Nonetheless, industry engineers are working hard to reduce water usage. After all, they know as well as anyone else what their livelihood depends on.
The most important shift here has been toward recycling frac fluids. In Pennsylvania, the fracking industry now reuses more than 60% of its water, for example. In addition, companies are exploring other, more creative water reduction strategies. In British Columbia, energy giant EnCana Corp (T.ECA) and its partner Apache Corp (NYSE.APA) spent nine months and C$10 million finding a deep, sour water aquifer and then figuring out how to make the super-salty, hydrogen sulfide-laced water usable for fracking. This novel technique could significantly reduce the need for fracking operations to use freshwater supplies.
The second drawback is that the fluids that flow back to the surface after a fracturing are often stored in containment units that have been known to leak.
As we pointed out, pits, lined or not, are being phased out in many jurisdictions, precisely because it’s truly difficult to tell whether a pit dug into the earth is leaking. This is where companies like Poseidon Concepts (T.PSN) come in. Instead of lined pits and even the dozens of steel tanks that are the not-so-ideal alternative, PSN offers above-ground lined frames that are inexpensive and much more environmentally sound.
Another way to ease the problem of frac fluids spills or leaks is to make frac fluids so benign that we could literally drink them. It sounds pie-in-the-sky, but the world’s second-largest oilfield services company is working hard on the idea. In fact, Halliburton (NYSE.HAL) has created a frac fluid called CleanStim, made from materials sourced from the food industry. A Halliburton executive showed the stuff at a recent conference – and then tossed it down his gullet.

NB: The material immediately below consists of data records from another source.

/-- Further clauses of the same statement as wit_peals_1. -/
theorem wit_peals_6 :
    (∀ s ∈ [regs [(pRun + 0x40, 1#32)] { up with run := { loadCmd := some (cmd [(0, 1), (64, 0x3000001000), (128, 5)]), peal := peal5, pealEa := 0x3000001000#48 } }], s.run.loadCmd = some (cmd [(0, 1), (64, 0x3000001000), (128, 5)]) ∧ s.runState = 1 ∧ s.run.reading = false ∧ s.run.jobs = [] ∧ recsOk (parsePeal s 0x3000001000 s.run.peal).2.1 = true ∧ Rec.chime 511 false 0 9 ∈ (parsePeal s 0x3000001000 s.run.peal).2.1) ∧
    (∀ s ∈ [took 2 (cmd [(0, 2)]) { chimes := [511], starts := [(5, 1)], chans := [(0, 15)], ports := [(31, some ⟨1, 0x2000#48, 4, 511⟩)] }], s.run.taken = cmd [(0, 2)] :: [] ∧ (cmd [(0, 2)]).op = 2 ∧ s.runState = 2 ∧ fitsB s = true) := by decide +kernel

/-- RunsStartStopAndFault: START_RUN with a field lost and with all READY; STOP_RUN; START_RUN,
      STOP_RUN and ABORT_RUN in states where they are illegal; the end of draining, before and after a channel stopped; ABORT_RUN,
      a run fault and a fence, with a stroke to end, behind one that owes its OK entry,
      and with RUN_FAULT already held; FAULT_ACK before and after the drain, and with RELOADS; its end with and without another fault. -/
theorem wit_runs_1 :
    (∀ s ∈ [took 2 (cmd [(0, 3), (64, 0xffffffff)]) { starts := [(5, 1)], chimes := [511], chans := [(0, 15)], lostFields := 1#64 } ({ (regs [(pRun + 0x88, 1#32), (pRun + 0x90, 1#32), (chanBase 0 15 + 0x18, 0x20000#32)] up) with spindles := [(5, (win [(2, 0x40, 0x1), (2, 0x4C, 9)]))] })], s.run.taken = cmd [(0, 3), (64, 0xffffffff)] :: [] ∧ (cmd [(0, 3), (64, 0xffffffff)]).op = 3 ∧ s.runState ≤ 5 ∧ fitsB s = true ∧ s.runState = 2 ∧ s.run.lostFields.toNat &&& fieldsUsed s ≠ 0) := by decide +kernel

/-- Further clauses of the same statement as wit_runs_1. -/
theorem wit_runs_2 :
    (∀ s ∈ [took 2 (cmd [(0, 3), (64, 0xffffffff)]) { starts := [(5, 1)], chimes := [511], chans := [(0, 15)] } ({ (regs [(pRun + 0x88, 1#32), (pRun + 0x90, 1#32), (chanBase 0 15 + 0x18, 0x20000#32)] up) with spindles := [(5, (win [(2, 0x40, 0x1), (2, 0x4C, 9)]))] })], s.run.taken = cmd [(0, 3), (64, 0xffffffff)] :: [] ∧ (cmd [(0, 3), (64, 0xffffffff)]).op = 3 ∧ s.runState ≤ 5 ∧ fitsB s = true ∧ s.runState = 2 ∧ (s.run.starts.map (·.1)).Nodup ∧ s.run.lostFields.toNat &&& fieldsUsed s = 0 ∧ s.run.lostBobbins.toNat &&& bobbinsUsed s = 0 ∧ (List.range 64).all (fun f => !(bobbinsUsed s).testBit f || !s.bget (pBob f 0 + 0x44) 15) = true ∧ unitsReady s (fieldsUsed s) (bobbinsUsed s) s.run.chimes s.run.chans = true) := by decide +kernel

/-- Further clauses of the same statement as wit_runs_1. -/
theorem wit_runs_3 :
    (∀ s ∈ [took 3 (cmd [(0, 4)]) { starts := [(5, 1)], chimes := [511], chans := [(0, 15)] } ({ (regs [(pRun + 0x88, 1#32), (pRun + 0x90, 1#32), (chanBase 0 15 + 0x18, 0x20000#32)] up) with spindles := [(5, (win [(2, 0x40, 0x1), (2, 0x4C, 9)]))] })], s.run.taken = cmd [(0, 4)] :: [] ∧ (cmd [(0, 4)]).op = 4 ∧ s.runState ≤ 5 ∧ fitsB s = true ∧ s.runState = 3) ∧
    (∀ s ∈ [took 0 (cmd [(0, 3), (64, 0xffffffff)]) {  } ({ (regs [(pRun + 0x88, 1#32), (pRun + 0x90, 1#32), (chanBase 0 15 + 0x18, 0x20000#32)] up) with spindles := [(5, (win [(2, 0x40, 0x1), (2, 0x4C, 9)]))] })], s.run.taken = cmd [(0, 3), (64, 0xffffffff)] :: [] ∧ (cmd [(0, 3), (64, 0xffffffff)]).op = 3 ∧ s.runState ≤ 5 ∧ fitsB s = true ∧ s.runState ≠ 2) := by decide +kernel

/-- Further clauses of the same statement as wit_runs_1. -/
theorem wit_runs_4 :
    (∀ s ∈ [took 2 (cmd [(0, 4)]) { starts := [(5, 1)], chimes := [511], chans := [(0, 15)] } ({ (regs [(pRun + 0x88, 1#32), (pRun + 0x90, 1#32), (chanBase 0 15 + 0x18, 0x20000#32)] up) with spindles := [(5, (win [(2, 0x40, 0x1), (2, 0x4C, 9)]))] })], s.run.taken = cmd [(0, 4)] :: [] ∧ (cmd [(0, 4)]).op = 4 ∧ s.runState ≤ 5 ∧ fitsB s = true ∧ s.runState ≠ 3) ∧
    (∀ s ∈ [took 5 (cmd [(0, 5), (32, 7)]) { starts := [(5, 1)], chimes := [511], chans := [(0, 15)] } ({ (regs [(pRun + 0x88, 1#32), (pRun + 0x90, 1#32), (chanBase 0 15 + 0x18, 0x20000#32)] up) with spindles := [(5, (win [(2, 0x40, 0x1), (2, 0x4C, 9)]))] })], s.run.taken = cmd [(0, 5), (32, 7)] :: [] ∧ (cmd [(0, 5), (32, 7)]).op = 5 ∧ s.runState ≤ 5 ∧ fitsB s = true ∧ (s.runState = 0 ∨ s.runState = 5)) := by decide +kernel

/-- Further clauses of the same statement as wit_runs_1. -/
theorem wit_runs_5 :
    (∀ s ∈ [regs [(pRun + 0x40, 4#32), (chanBase 0 15 + 0x18,
      0#32)] { up with run := { starts := [(5, 1)], chimes := [511], chans := [(0, 15)], stopCmd := some (cmd [(0, 4)]) } }],
      s.runState = 4 ∧ (∀ k ∈ s.run.strokes, k.open_ = false) ∧ (∀ x ∈ s.run.chans, chState s x.1 x.2 = 0) ∧
      s.run.stopCmd = some (cmd [(0, 4)]) ∧ s.run.fenceAt = none ∧ fitsB s = true) ∧
    (∀ s ∈ [regs [(pRun + 0x40, 4#32), (chanBase 0 15 + 0x18,
      0x40000#32)] { up with run := { starts := [(5, 1)], chimes := [511], chans := [(0, 15)], stopCmd := some (cmd [(0, 4)]) } }],
      s.runState = 4 ∧ (∀ k ∈ s.run.strokes, k.open_ = false) ∧ (∃ x ∈ s.run.chans, chState s x.1 x.2 ≠ 0) ∧
      s.run.stopCmd = some (cmd [(0, 4)]) ∧ s.run.fenceAt = none ∧ fitsB s = true) := by decide +kernel

/-- Further clauses of the same statement as wit_runs_1. -/
theorem wit_runs_6 :
    (∀ s ∈ [took 4 (cmd [(0, 5), (32, 7)]) { starts := [(5, 1)], chimes := [511], chans := [(0, 15)], strokes := [{ id := 63#32, cmd := cmd [(0, 7), (32, 9), (64, 0x3f)], stage := .admitted, descs := [], targets := [] }] } ({ (regs [(pRun + 0x88, 1#32), (pRun + 0x90, 1#32), (chanBase 0 15 + 0x18, 0x20000#32)] up) with spindles := [(5, (win [(2, 0x40, 0x1), (2, 0x4C, 9)]))] })], s.run.taken = cmd [(0, 5), (32, 7)] :: [] ∧ (cmd [(0, 5), (32, 7)]).op = 5 ∧ s.runState ≤ 5 ∧ fitsB s = true ∧ 1 ≤ s.runState ∧ s.runState ≤ 4 ∧ (cmd [(0, 5), (32, 7)]).live = true ∧ (∃ k ∈ s.run.strokes, k.faultable = true ∧ (k.id - s.reg (pRun + 0x50)).toNat < 64 ∧ k.cmd.live = true) ∧ s.bget (pRun + 0x60) 31 = false ∧ fitsB s = true ∧ (∃ x ∈ s.run.chans, chState s x.1 x.2 ∈ [1, 2, 3])) := by decide +kernel

/-- Further clauses of the same statement as wit_runs_1. -/
theorem wit_runs_7 :
    (∀ s ∈ [regs [(pRun + 0x40, 3#32)] { ({ (regs [(pRun + 0x88, 1#32), (pRun + 0x90, 1#32), (chanBase 0 15 + 0x18, 0x20000#32)] up) with spindles := [(5, (win [(2, 0x40, 0x1), (2, 0x4C, 9)]))] }) with run := { starts := [(5, 1)], chimes := [511], chans := [(0, 15)], strokes := [{ id := 63#32, cmd := cmd [(0, 7), (32, 9), (64, 0x3f)], stage := .admitted, descs := [], targets := [] }], fenceAt := some 5 } }], 1 ≤ s.runState ∧ s.runState ≤ 4 ∧ s.run.strokes.any Stroke.entryDue = false ∧ (∃ k ∈ s.run.strokes, k.faultable = true ∧ (k.id - s.reg (pRun + 0x50)).toNat < 64 ∧ k.cmd.live = true) ∧ s.bget (pRun + 0x60) 31 = false ∧ fitsB s = true ∧ (∃ x ∈ s.run.chans, chState s x.1 x.2 ∈ [1, 2, 3])) := by decide +kernel

/-- Further clauses of the same statement as wit_runs_1. -/
theorem wit_runs_8 :
    (∀ s ∈ [regs [(pRun + 0x40, 3#32)] { ({ (regs [(pRun + 0x88, 1#32), (pRun + 0x90, 1#32), (chanBase 0 15 + 0x18, 0x20000#32)] up) with spindles := [(5, (win [(2, 0x40, 0x1), (2, 0x4C, 9)]))] }) with run := { starts := [(5, 1)], chimes := [511], chans := [(0, 15)], strokes := [{ id := 62#32, cmd := cmd [(0, 7), (32, 8), (64, 0x3e)], stage := .recorded, descs := [], targets := [] }, { id := 63#32, cmd := cmd [(0, 7), (32, 9), (64, 0x3f)], stage := .admitted, descs := [], targets := [] }] } }], 1 ≤ s.runState ∧ s.runState ≤ 4 ∧ s.run.strokes.any Stroke.entryDue = true ∧ (∃ k ∈ s.run.strokes, k.faultable = true ∧ (k.id - s.reg (pRun + 0x50)).toNat < 64 ∧ k.cmd.live = true) ∧ s.bget (pRun + 0x60) 31 = false ∧ fitsB s = true ∧ (∃ x ∈ s.run.chans, chState s x.1 x.2 ∈ [1, 2, 3])) := by decide +kernel

/-- Further clauses of the same statement as wit_runs_1. -/
theorem wit_runs_9 :
    (∀ s ∈ [regs [(pRun + 0x40, 3#32), (pRun + 0x60,
      0x80000100#32)] { ({ (regs [(pRun + 0x88, 1#32), (pRun + 0x90, 1#32), (chanBase 0 15 + 0x18, 0x20000#32)] up) with spindles := [(5, (win [(2, 0x40, 0x1), (2, 0x4C, 9)]))] }) with run := { starts := [(5, 1)], chimes := [511], chans := [(0, 15)], fenceAt := some 5 } }], 1 ≤ s.runState ∧ s.runState ≤ 4 ∧ s.bget (pRun + 0x60) 31 = true ∧ s.run.fenceAt = some 5 ∧ strokeAdmitted s = false ∧ s.running = true ∧ fitsB s = true) := by decide +kernel

/-- Further clauses of the same statement as wit_runs_1. -/
theorem wit_runs_10 :
    (∀ s ∈ [took 5 (cmd [(0, 6)]) { starts := [(5, 1)], chimes := [511], chans := [(0, 15)] } ({ ({ (regs [(pRun + 0x88, 1#32), (pRun + 0x90, 1#32), (chanBase 0 15 + 0x18, 0x20000#32)] up) with spindles := [(5, (win [(2, 0x40, 0x1), (2, 0x4C, 9)]))] }) with mesh := [{ dst := .chimes 0, vc := 3, src := 5#21, kind := 3 }] })], s.run.taken = cmd [(0, 6)] :: [] ∧ (cmd [(0, 6)]).op = 6 ∧ s.runState ≤ 5 ∧ fitsB s = true ∧ s.runState = 5 ∧ s.run.ackApplied = false ∧ drained s = false) := by decide +kernel

/-- Further clauses of the same statement as wit_runs_1. -/
theorem wit_runs_11 :
    (∀ s ∈ [took 5 (cmd [(0, 6)]) { starts := [(5, 1)], chimes := [511], chans := [(0, 15)], strokes := [{ id := 63#32, cmd := cmd [(0, 7), (32, 9), (64, 0x3f)], stage := .admitted, descs := [], targets := [] }] } ({ (regs [(pRun + 0x88, 1#32), (pRun + 0x90, 1#32), (chanBase 0 15 + 0x18, 0x20000#32)] up) with spindles := [(5, (win [(2, 0x40, 0x1), (2, 0x4C, 9)]))] })], s.run.taken = cmd [(0, 6)] :: [] ∧ (cmd [(0, 6)]).op = 6 ∧ s.runState ≤ 5 ∧ fitsB s = true ∧ s.runState = 5 ∧ s.run.ackApplied = false ∧ (s.run.starts.map (·.1)).Nodup ∧ drained s = true ∧ s.bget (pRun + 0x40) 13 = false ∧ (s.spin 5).loaded 1 = true) := by decide +kernel

/-- Further clauses of the same statement as wit_runs_1. -/
theorem wit_runs_12 :
    (∀ s ∈ [took 8197 (cmd [(0, 6)]) { starts := [(5, 1)], chimes := [511], chans := [(0, 15)], plies := [(5, 1, 0)] } ({ (regs [(pRun + 0x88, 1#32), (pRun + 0x90, 1#32), (chanBase 0 15 + 0x18, 0x20000#32)] up) with spindles := [(5, (win [(2, 0x40, 0x1), (2, 0x4C, 9)]))] })], s.run.taken = cmd [(0, 6)] :: [] ∧ (cmd [(0, 6)]).op = 6 ∧ s.runState = 5 ∧ s.run.ackApplied = false ∧ drained s = true ∧ s.bget (pRun + 0x40) 13 = true ∧ fitsB s = true ∧ bankHeld s (ackPort { s with run := { s.run with ackCmds := [cmd [(0, 6)]] } }) (some 0) false s.run.pealEa.toNat s.run.pealLines = false) := by decide +kernel

/-- Further clauses of the same statement as wit_runs_1. -/
theorem wit_runs_13 :
    (∀ s ∈ [regs [(pRun + 0x40, 5#32), (pRun + 0x60,
      0x80000B00#32)] { ({ (regs [(pRun + 0x88, 1#32), (pRun + 0x90, 1#32), (chanBase 0 15 + 0x18, 0x20000#32)] up) with spindles := [(5, (win [(2, 0x40, 0x1), (2, 0x4C, 9)]))] }) with run := { starts := [(5, 1)], chimes := [511], chans := [(0, 15)], ackCmds := [cmd [(0, 6)]], acking := true, ackApplied := true, newFault := false } }], s.run.ackCmds = [cmd [(0, 6)]] ∧ s.run.acking = true ∧ s.run.ackApplied = true ∧ s.run.jobs = [] ∧ (∀ m ∈ s.mesh, runMsg s m = false) ∧ s.run.newFault = false ∧ fitsB s = true) := by decide +kernel

/-- Further clauses of the same statement as wit_runs_1. -/
theorem wit_runs_14 :
    (∀ s ∈ [regs [(pRun + 0x40, 0x1005#32), (pRun + 0x60,
      0x80000B00#32)] { ({ (regs [(pRun + 0x88, 1#32), (pRun + 0x90, 1#32), (chanBase 0 15 + 0x18, 0x20000#32)] up) with spindles := [(5, (win [(2, 0x40, 0x1), (2, 0x4C, 9)]))] }) with run := { starts := [(5, 1)], chimes := [511], chans := [(0, 15)], ackCmds := [cmd [(0, 6)]], acking := true, ackApplied := true, newFault := false } }], s.run.ackCmds = [cmd [(0, 6)]] ∧ s.run.acking = true ∧ s.run.ackApplied = true ∧ s.run.jobs = [] ∧ (∀ m ∈ s.mesh, runMsg s m = false) ∧ s.run.newFault = false ∧ fitsB s = true) := by decide +kernel

/-- Further clauses of the same statement as wit_runs_1. -/
theorem wit_runs_15 :
    (∀ s ∈ [regs [(pRun + 0x40, 5#32), (pRun + 0x60,
      0x80000B00#32)] { ({ (regs [(pRun + 0x88, 1#32), (pRun + 0x90, 1#32), (chanBase 0 15 + 0x18, 0x20000#32)] up) with spindles := [(5, (win [(2, 0x40, 0x1), (2, 0x4C, 9)]))] }) with run := { starts := [(5, 1)], chimes := [511], chans := [(0, 15)], ackCmds := [cmd [(0, 6)]], acking := true, ackApplied := true, newFault := true } }], s.run.ackCmds = [cmd [(0, 6)]] ∧ s.run.acking = true ∧ s.run.ackApplied = true ∧ s.run.jobs = [] ∧ (∀ m ∈ s.mesh, runMsg s m = false) ∧ s.run.newFault = true ∧ fitsB s = true) := by decide +kernel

Where there’s a need, an innovator will rise to the challenge, and there are plenty of innovators in the world of oil and gas.
Fracking Earthquakes: Hazard or… Preventative?
A few weeks ago privately held Cuadrilla Resources, the first company to successfully frac natural gas shales in Europe and a Casey Energy team recommendation back in early 2008, announced that its fracking operations caused two small earthquakes in northwest England last April and May. After the earthquakes, Cuadrilla voluntarily suspended its fracking operations in the area while an independent group investigated the events.
The earthquakes measured 2.3 and 1.5 on the Richter scale. Seismic events, to be sure, but so gentle they were barely felt. Indeed, the independent report found that Cuadrilla’s work had caused the tremors, but the earth moved so little that they posed no threat to anyone or anything.
And what others may consider concern, we consider potential. As two plates of Earth’s crust naturally shift along their fault line, they can sometimes get hung up on rocky “hooks” called asperities. As the plates keep trying to move, stress builds and builds. The huge earthquakes we all fear occur when the stored energy has built enough to break through the asperity: the gradual slide becomes a destructive jerk.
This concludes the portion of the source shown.